Work task
In the material below, the required lines run from the one containing "acted on. -/" through the one containing "abbrev Capturing (s". Copy those lines exactly, ends included, and nothing else.
Dataset Block Start
-- ==== Sys2Proof/Safety.lean ====
section
/-! DEFINITION. What it means that the machine keeps a property, the properties it keeps, and the words the statements
about it are written in. -/

namespace Sys2Proof.Safety

open Machine

/-- Every step that answers a next state keeps the property, whatever the property's state. -/
def StepKeeps (p : State → Prop) : Prop := ∀ s t, p s → step s = .next t → p t

/-! ## Memory -/

/-- The memory of a state is in its canonical form. -/
abbrev MemoryCanonical (s : State) : Prop := Memory.wf s.port.mem = true

/-- Every byte of memory reads as before, but for those of the ranges given by first address and length. -/
def MemoryKeptOutside (s t : State) (ranges : List (Nat × Nat)) : Prop :=
  ∀ a, (∀ r ∈ ranges, a < r.1 ∨ r.1 + r.2 ≤ a) → readByte t.port.mem a = readByte s.port.mem a

/-- Every byte of memory reads as before. -/
def MemoryKept (s t : State) : Prop := ∀ a, readByte t.port.mem a = readByte s.port.mem a

/-- A word of memory holds a value with fresh check bits. -/
abbrev Stored (s : State) (a : Nat) (w : Word) : Prop := readMemWord s.port.mem a = w ∧ eccAt s.port.ecc a = none

/-- The check bits of every word are as before, but for those given. -/
def CheckBitsKeptOutside (s t : State) (words : List Nat) : Prop := ∀ a, a ∉ words → eccAt t.port.ecc a = eccAt s.port.ecc a

/-! ## Guard entries -/

/-- The slots whose watch on a word is set. -/
def watchers (s : State) (a : Nat) : List SlotNo := (s.port.guard.filter fun e => e.addr == a && e.watch).map (·.slot)

/-- After an applied host write to a word: its watch flags are clear, the writer has a notice where one was set, and every
other entry is as before (R13). -/
def WatchesEnded (s t : State) (a : Nat) : Prop :=
  t.port.guard = s.port.guard.map (fun e => if e.addr = a then { e with watch := false } else e)
    ∧ t.port.notices = s.port.notices ++ (if watchers s a = [] then [] else [⟨a, watchers s a⟩])

/-! ## Phases and what has come due -/

/-- A phase in which host writes to guarded words are judged: READY (R10). -/
abbrev Ready (s : State) : Prop := s.port.phase = .ready

/-- A phase in which the units work: every one but COLD_INIT (R19). -/
abbrev Working (s : State) : Prop := s.port.phase ≠ .coldInit

/-- The state after what has come due in the speed reference unit is carried out (log 20). -/
def settled (s : State) : State := s.onCapture Cx.settleSpeed

/-- A line whose filtered level has become its raw level, with no pending change (R45 "At cold start"). -/
def Followed (before after : Line) : Prop := after = ⟨before.raw, before.raw, none⟩

/-! ## Slots -/

/-- One slot's state becomes the given one; its other fields and every other slot are as before. -/
def SlotBecomes (s t : State) (n : SlotNo) (st : SlotState) : Prop :=
  t.orders.slot n = { s.orders.slot n with state := st } ∧ ∀ m, m ≠ n → t.orders.slot m = s.orders.slot m

/-- An order finished (R24): its outcome word is stored, its guard entries are gone, its slot is DONE with DONE news and the
summary bit where its mask asks; nothing else of the port, no other slot and no other word changes. -/
def Finished (s t : State) (n : SlotNo) (out : OrderOutcome) (code : RefusalCode) (late : Bool) : Prop :=
  Stored t (slotBase n + 0x0C) (outcomeWord out code late) ∧
  MemoryKeptOutside s t [(slotBase n + 0x0C, 4)] ∧ CheckBitsKeptOutside s t [slotBase n + 0x0C] ∧
  t.port = { s.port with mem := t.port.mem, ecc := t.port.ecc, guard := s.port.guard.filter fun e => e.slot ≠ n } ∧
  t.orders.slot n = { s.orders.slot n with state := .done, live := none, news := (s.orders.slot n).news ||| 1 } ∧
  (∀ m, m ≠ n → t.orders.slot m = s.orders.slot m) ∧
  t.orders.summary =
    if (s.orders.slot n).mask.getLsbD 0 then s.orders.summary ||| BitVec.ofNat 32 (2 ^ n.val) else s.orders.summary

/-- An end report put behind those not yet acted on. -/
def reported (s : State) (n : SlotNo) (out : OrderOutcome) (own : Bool) : List EndReport :=
  s.orders.ends ++ [⟨n, out, .none, own⟩]

/-- A word stored by the engine, and nothing else changed in the port (R3, R6). -/
def StoresWord (s t : State) (a : Nat) (w : Word) : Prop :=
  Stored t a w ∧ MemoryKeptOutside s t [(a, 4)] ∧ CheckBitsKeptOutside s t [a] ∧
  t.port = { s.port with mem := t.port.mem, ecc := t.port.ecc }

/-! ## Transport inputs -/

/-- The ten input lines with the debounce interval each is filtered with, in the order of the bits of INPUT_CHANGE: A, B, I of
CAPSTAN, SUPPLY and TAKEUP, and PINCH, which has CAPSTAN's interval (R45). -/
def inputLines (t : Transport) : List (Line × Nat) :=
  [(t.capstan.lineA, t.capstan.settings.debounce), (t.capstan.lineB, t.capstan.settings.debounce),
   (t.capstan.lineI, t.capstan.settings.debounce), (t.supply.lineA, t.supply.settings.debounce),
   (t.supply.lineB, t.supply.settings.debounce), (t.supply.lineI, t.supply.settings.debounce),
   (t.takeup.lineA, t.takeup.settings.debounce), (t.takeup.lineB, t.takeup.settings.debounce),
   (t.takeup.lineI, t.takeup.settings.debounce), (t.pinch, t.capstan.settings.debounce)]

/-- No input has a pending change: every filtered level is its raw level. -/
abbrev InputsQuiet (t : Transport) : Prop := ∀ l ∈ inputLines t, l.1.filtered = l.1.raw ∧ l.1.ran = none

/-- The raw levels are the bits of a vector. -/
def RawLevelsAre (t : Transport) (v : BitVec 10) : Prop := (inputLines t).map (fun l => l.1.raw) = (List.range 10).map v.getLsbD

/-- Only the news and summary words of the order unit differ. -/
def OnlyNewsDiffers (o p : OrderUnit) : Prop :=
  p = { o with slots := p.slots, summary := p.summary } ∧ ∀ n, p.slot n = { o.slot n with news := (p.slot n).news }

/-! ## A running capture -/

/-- A capture exists and the units work. -/
abbrev Capturing (s : State) (cap : Capture) : Prop := Working s ∧ s.capture = some cap

/-- A step of a capture leaves the counters, the history, the reports, the CALIBRATE run and the queue of commands as they are,
and of the port changes memory, check bits, error record and guard flags only. -/
def CaptureFrame (s t : State) : Prop :=
  t = { s with port := t.port, orders := t.orders, capture := t.capture } ∧
  t.port = { s.port with
    mem := t.port.mem, ecc := t.port.ecc, corrected := t.port.corrected, uncorrected := t.port.uncorrected
    guard := t.port.guard }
Dataset Block End
Result below
/-- An end report put behind those not yet acted on. -/
def reported (s : State) (n : SlotNo) (out : OrderOutcome) (own : Bool) : List EndReport :=
  s.orders.ends ++ [⟨n, out, .none, own⟩]

/-- A word stored by the engine, and nothing else changed in the port (R3, R6). -/
def StoresWord (s t : State) (a : Nat) (w : Word) : Prop :=
  Stored t a w ∧ MemoryKeptOutside s t [(a, 4)] ∧ CheckBitsKeptOutside s t [a] ∧
  t.port = { s.port with mem := t.port.mem, ecc := t.port.ecc }

/-! ## Transport inputs -/

/-- The ten input lines with the debounce interval each is filtered with, in the order of the bits of INPUT_CHANGE: A, B, I of
CAPSTAN, SUPPLY and TAKEUP, and PINCH, which has CAPSTAN's interval (R45). -/
def inputLines (t : Transport) : List (Line × Nat) :=
  [(t.capstan.lineA, t.capstan.settings.debounce), (t.capstan.lineB, t.capstan.settings.debounce),
   (t.capstan.lineI, t.capstan.settings.debounce), (t.supply.lineA, t.supply.settings.debounce),
   (t.supply.lineB, t.supply.settings.debounce), (t.supply.lineI, t.supply.settings.debounce),
   (t.takeup.lineA, t.takeup.settings.debounce), (t.takeup.lineB, t.takeup.settings.debounce),
   (t.takeup.lineI, t.takeup.settings.debounce), (t.pinch, t.capstan.settings.debounce)]

/-- No input has a pending change: every filtered level is its raw level. -/
abbrev InputsQuiet (t : Transport) : Prop := ∀ l ∈ inputLines t, l.1.filtered = l.1.raw ∧ l.1.ran = none

/-- The raw levels are the bits of a vector. -/
def RawLevelsAre (t : Transport) (v : BitVec 10) : Prop := (inputLines t).map (fun l => l.1.raw) = (List.range 10).map v.getLsbD

/-- Only the news and summary words of the order unit differ. -/
def OnlyNewsDiffers (o p : OrderUnit) : Prop :=
  p = { o with slots := p.slots, summary := p.summary } ∧ ∀ n, p.slot n = { o.slot n with news := (p.slot n).news }

/-! ## A running capture -/

/-- A capture exists and the units work. -/
abbrev Capturing (s : State) (cap : Capture) : Prop := Working s ∧ s.capture = some cap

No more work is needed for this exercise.